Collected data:
=== Section Start ===

-- ==== Sys2Proof/Machine/Regs.lean ====
section
/-! DEFINITION. The register map: one name per register definition of the manual with its BAR0 byte offset (R516, R517), one name
per field, and the table of definitions that the register interface reads (access type of each field, R9 and R519; reset word).
Names follow the manual: `PORT.STATUS n` is `PORT[n].STATUS`, `PORT.STATUS_DRAIN_STATE n` its field. -/
namespace Sys2Proof

/-- The access types of R9. -/
inductive Acc where
  | ro | rw | rw1c | w1s | rc | rws | rwk | sh
deriving DecidableEq, Repr

/-- One field of a register definition: lowest bit, width, access type. -/
structure FieldDef where
  lo : Nat
  n  : Nat
  acc : Acc
deriving DecidableEq, Repr

/-- Which half of a 64-bit pair a register is (R8). -/
inductive Half where
  | whole | lo | hi
deriving DecidableEq, Repr

/-- One register definition: offset of its first instance, (stride, count) of each index, its defined fields, its pair half. -/
structure RegDef where
  base   : Nat
  dims   : List (Nat × Nat)
  half   : Half
  fields : List FieldDef
deriving DecidableEq, Repr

=== Section End ===

:: Your goal ::
An exact copy of the lines from the one containing "structure RegDef where" through the end of the data above is the whole answer.

:: Task response ::
structure RegDef where
  base   : Nat
  dims   : List (Nat × Nat)
  half   : Half
  fields : List FieldDef
deriving DecidableEq, Repr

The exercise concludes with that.